• _TASK_: Everything from the line containing "intro s t hrun h1 h2 hwpos h" through the line containing "m.load f base (n" should be repeated exactly, and nothing else from the data.

• _SUPPLIED DATA_:
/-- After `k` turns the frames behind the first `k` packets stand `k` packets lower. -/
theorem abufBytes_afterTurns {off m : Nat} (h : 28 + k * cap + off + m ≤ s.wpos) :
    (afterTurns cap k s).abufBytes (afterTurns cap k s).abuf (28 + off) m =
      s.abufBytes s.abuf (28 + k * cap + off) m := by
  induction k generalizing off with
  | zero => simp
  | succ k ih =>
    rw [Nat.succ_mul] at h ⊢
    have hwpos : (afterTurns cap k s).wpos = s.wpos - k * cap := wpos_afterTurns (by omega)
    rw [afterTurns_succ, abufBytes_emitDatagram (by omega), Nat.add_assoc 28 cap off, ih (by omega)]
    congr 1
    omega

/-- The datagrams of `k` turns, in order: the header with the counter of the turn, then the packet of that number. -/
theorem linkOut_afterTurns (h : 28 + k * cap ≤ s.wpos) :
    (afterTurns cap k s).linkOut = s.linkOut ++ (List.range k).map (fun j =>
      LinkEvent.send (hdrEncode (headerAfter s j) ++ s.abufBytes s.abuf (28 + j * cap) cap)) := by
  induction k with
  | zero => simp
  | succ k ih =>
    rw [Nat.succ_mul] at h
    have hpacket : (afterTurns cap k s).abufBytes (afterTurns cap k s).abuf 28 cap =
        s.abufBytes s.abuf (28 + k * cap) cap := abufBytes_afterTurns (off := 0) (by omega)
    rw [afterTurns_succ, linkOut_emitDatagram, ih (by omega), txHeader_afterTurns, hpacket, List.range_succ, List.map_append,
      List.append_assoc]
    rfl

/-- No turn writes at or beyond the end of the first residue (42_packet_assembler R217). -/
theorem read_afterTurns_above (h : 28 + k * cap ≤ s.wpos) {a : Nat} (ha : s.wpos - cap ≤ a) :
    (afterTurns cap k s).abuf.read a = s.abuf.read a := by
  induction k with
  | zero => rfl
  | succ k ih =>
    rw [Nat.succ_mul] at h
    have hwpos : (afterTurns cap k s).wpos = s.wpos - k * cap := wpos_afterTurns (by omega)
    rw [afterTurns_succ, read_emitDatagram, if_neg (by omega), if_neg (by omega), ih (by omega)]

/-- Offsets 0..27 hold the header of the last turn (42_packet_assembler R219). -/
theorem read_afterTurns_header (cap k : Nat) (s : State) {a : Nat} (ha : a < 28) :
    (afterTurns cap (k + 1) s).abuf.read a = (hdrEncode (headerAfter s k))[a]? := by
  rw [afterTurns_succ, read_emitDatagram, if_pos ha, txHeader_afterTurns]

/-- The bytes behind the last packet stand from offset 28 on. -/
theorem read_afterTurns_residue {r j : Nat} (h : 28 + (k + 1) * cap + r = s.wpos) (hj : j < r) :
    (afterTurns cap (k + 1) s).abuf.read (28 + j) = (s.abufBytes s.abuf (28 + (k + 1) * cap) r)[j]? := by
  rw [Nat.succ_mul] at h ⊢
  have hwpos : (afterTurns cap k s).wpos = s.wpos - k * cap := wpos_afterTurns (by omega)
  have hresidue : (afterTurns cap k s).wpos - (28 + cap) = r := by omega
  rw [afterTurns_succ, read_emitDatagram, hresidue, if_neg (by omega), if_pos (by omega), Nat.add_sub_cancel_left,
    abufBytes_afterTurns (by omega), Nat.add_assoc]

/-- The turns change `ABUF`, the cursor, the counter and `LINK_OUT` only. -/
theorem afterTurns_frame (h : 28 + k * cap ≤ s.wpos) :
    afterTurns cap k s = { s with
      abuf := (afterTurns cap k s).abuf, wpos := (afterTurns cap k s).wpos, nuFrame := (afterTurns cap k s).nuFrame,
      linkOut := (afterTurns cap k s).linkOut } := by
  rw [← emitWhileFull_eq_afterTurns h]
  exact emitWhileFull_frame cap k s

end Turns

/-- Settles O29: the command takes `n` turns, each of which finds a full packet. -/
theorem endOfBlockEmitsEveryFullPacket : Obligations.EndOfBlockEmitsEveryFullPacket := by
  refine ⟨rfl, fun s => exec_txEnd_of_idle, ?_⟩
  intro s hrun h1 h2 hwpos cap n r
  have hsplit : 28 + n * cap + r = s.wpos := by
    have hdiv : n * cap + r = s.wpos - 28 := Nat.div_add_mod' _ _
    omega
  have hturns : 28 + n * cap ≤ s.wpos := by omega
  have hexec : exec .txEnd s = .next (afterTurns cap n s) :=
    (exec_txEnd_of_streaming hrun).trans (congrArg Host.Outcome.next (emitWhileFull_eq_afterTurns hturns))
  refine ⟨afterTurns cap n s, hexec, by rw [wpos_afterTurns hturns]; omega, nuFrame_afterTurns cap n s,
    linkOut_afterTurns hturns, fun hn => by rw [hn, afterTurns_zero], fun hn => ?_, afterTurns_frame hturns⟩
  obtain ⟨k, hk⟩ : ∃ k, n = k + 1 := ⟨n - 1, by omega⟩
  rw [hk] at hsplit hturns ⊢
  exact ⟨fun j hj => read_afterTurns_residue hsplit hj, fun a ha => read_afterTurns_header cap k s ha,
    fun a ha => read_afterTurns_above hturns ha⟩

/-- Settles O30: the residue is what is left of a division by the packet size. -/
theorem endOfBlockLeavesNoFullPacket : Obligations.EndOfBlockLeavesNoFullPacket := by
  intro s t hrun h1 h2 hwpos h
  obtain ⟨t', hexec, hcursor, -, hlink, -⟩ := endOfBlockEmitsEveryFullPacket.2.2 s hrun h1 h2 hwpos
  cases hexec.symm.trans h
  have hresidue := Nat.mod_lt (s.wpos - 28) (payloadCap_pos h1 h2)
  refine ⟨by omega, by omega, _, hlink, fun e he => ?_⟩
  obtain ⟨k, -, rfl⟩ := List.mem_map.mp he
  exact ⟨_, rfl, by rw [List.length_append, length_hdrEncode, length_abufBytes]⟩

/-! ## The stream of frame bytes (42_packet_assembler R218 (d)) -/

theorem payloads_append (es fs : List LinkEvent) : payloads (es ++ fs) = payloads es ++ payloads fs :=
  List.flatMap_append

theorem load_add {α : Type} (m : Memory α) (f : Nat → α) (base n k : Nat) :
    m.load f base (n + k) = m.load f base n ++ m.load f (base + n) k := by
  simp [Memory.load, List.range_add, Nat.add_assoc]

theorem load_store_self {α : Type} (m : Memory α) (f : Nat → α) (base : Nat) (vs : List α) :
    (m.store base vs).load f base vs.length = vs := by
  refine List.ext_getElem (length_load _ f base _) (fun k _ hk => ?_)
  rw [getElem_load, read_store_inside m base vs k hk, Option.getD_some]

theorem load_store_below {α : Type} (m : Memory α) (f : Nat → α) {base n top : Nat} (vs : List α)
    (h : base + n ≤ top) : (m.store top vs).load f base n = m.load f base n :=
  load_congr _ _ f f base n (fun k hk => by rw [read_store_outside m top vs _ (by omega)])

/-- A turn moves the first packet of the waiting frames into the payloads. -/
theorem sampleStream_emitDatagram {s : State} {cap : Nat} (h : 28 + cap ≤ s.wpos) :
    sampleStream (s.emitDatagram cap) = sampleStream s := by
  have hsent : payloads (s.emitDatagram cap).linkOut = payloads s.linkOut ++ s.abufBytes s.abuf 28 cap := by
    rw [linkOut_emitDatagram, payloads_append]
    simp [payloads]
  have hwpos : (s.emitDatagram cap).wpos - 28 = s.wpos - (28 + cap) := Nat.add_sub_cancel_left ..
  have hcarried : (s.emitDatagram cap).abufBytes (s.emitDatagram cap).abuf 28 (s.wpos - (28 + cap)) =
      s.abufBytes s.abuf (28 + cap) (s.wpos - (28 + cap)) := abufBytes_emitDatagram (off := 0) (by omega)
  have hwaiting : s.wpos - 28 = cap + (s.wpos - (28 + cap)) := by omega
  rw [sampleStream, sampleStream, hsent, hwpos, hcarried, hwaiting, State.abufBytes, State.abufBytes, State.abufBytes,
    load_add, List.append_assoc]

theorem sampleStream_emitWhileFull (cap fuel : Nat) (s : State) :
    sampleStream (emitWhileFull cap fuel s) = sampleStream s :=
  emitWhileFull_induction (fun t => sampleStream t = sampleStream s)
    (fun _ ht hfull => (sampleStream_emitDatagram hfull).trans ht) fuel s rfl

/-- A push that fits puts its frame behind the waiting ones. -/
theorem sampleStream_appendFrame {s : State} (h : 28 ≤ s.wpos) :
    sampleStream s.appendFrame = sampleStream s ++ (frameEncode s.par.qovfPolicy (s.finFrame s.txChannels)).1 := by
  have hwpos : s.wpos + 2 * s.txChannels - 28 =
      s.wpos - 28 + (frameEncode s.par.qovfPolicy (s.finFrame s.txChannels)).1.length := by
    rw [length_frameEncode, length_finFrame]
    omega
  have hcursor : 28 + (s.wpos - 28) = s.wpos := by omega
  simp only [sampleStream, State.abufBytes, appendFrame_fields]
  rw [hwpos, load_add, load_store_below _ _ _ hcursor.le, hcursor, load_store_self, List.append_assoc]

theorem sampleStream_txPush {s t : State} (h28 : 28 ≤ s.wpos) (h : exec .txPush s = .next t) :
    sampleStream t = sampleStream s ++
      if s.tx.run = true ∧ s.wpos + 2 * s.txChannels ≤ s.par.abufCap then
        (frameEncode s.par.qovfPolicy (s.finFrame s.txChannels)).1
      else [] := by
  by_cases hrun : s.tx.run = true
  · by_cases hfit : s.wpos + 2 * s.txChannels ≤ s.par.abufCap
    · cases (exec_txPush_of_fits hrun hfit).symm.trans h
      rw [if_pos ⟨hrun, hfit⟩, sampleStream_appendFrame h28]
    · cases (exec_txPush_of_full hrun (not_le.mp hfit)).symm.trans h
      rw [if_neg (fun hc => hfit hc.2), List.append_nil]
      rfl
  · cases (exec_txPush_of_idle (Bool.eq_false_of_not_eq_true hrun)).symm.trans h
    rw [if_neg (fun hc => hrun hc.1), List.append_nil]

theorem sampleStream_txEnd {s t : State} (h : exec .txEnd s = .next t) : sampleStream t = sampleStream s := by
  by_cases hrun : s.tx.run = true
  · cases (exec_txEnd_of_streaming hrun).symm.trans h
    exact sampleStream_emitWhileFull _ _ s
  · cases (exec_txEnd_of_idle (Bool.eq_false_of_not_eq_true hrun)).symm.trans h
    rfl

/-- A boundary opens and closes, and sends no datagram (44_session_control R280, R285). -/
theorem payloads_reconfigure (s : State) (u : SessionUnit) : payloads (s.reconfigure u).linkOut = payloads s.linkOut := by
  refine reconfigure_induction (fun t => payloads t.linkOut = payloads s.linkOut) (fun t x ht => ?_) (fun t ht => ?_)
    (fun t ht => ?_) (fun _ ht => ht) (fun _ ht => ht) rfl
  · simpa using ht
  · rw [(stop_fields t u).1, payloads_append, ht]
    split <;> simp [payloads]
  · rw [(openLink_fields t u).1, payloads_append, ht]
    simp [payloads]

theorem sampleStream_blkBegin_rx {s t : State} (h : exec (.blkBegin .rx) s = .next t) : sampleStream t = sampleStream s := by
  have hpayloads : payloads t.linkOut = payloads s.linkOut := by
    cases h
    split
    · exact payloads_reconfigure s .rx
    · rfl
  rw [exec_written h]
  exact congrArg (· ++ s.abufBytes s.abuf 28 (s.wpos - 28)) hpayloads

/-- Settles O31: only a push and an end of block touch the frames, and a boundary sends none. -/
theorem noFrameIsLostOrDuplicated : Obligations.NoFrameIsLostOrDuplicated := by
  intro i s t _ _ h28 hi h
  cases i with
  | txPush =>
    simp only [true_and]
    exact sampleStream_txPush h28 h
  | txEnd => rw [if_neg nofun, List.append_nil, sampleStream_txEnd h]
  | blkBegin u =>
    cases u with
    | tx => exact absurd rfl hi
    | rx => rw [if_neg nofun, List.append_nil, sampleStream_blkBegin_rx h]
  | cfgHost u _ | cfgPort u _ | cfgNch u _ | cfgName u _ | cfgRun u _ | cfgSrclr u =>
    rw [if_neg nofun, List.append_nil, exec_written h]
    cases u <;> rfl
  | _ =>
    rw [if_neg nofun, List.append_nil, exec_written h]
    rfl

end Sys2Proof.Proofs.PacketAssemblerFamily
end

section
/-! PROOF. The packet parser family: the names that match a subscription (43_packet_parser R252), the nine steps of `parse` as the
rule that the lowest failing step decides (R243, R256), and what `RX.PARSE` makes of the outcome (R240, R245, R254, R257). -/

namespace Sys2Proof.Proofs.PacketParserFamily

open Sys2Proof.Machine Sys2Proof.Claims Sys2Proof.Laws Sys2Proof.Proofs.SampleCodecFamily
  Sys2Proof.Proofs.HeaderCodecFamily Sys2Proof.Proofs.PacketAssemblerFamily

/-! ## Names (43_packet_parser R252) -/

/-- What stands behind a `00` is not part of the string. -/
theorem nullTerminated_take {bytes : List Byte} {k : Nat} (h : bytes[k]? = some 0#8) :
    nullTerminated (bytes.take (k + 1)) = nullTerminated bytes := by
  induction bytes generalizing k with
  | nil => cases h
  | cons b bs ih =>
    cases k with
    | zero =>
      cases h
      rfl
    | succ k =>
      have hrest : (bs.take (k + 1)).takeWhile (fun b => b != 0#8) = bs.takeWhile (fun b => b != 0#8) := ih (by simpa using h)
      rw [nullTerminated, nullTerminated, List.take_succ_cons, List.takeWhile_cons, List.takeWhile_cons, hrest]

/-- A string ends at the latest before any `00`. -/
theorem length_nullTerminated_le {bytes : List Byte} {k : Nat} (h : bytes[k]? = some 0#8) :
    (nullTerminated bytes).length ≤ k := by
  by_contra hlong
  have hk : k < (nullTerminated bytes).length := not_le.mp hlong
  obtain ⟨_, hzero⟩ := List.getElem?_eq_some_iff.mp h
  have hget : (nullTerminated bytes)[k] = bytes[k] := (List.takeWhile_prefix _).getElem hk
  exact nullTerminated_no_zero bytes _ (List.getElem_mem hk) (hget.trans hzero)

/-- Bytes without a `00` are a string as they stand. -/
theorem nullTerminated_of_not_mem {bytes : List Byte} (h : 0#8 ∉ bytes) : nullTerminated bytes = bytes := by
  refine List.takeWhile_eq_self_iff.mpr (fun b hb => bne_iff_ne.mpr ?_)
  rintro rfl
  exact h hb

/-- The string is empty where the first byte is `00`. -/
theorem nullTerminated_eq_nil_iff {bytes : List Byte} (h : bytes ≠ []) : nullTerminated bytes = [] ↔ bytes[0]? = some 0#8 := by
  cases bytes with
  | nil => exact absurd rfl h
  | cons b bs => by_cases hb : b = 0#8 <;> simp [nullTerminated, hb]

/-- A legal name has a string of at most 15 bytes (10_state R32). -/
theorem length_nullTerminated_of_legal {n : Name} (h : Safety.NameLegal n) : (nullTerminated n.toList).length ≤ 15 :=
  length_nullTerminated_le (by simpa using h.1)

• _REPLY_:
  intro s t hrun h1 h2 hwpos h
  obtain ⟨t', hexec, hcursor, -, hlink, -⟩ := endOfBlockEmitsEveryFullPacket.2.2 s hrun h1 h2 hwpos
  cases hexec.symm.trans h
  have hresidue := Nat.mod_lt (s.wpos - 28) (payloadCap_pos h1 h2)
  refine ⟨by omega, by omega, _, hlink, fun e he => ?_⟩
  obtain ⟨k, -, rfl⟩ := List.mem_map.mp he
  exact ⟨_, rfl, by rw [List.length_append, length_hdrEncode, length_abufBytes]⟩

/-! ## The stream of frame bytes (42_packet_assembler R218 (d)) -/

theorem payloads_append (es fs : List LinkEvent) : payloads (es ++ fs) = payloads es ++ payloads fs :=
  List.flatMap_append

theorem load_add {α : Type} (m : Memory α) (f : Nat → α) (base n k : Nat) :
    m.load f base (n + k) = m.load f base n ++ m.load f (base + n) k := by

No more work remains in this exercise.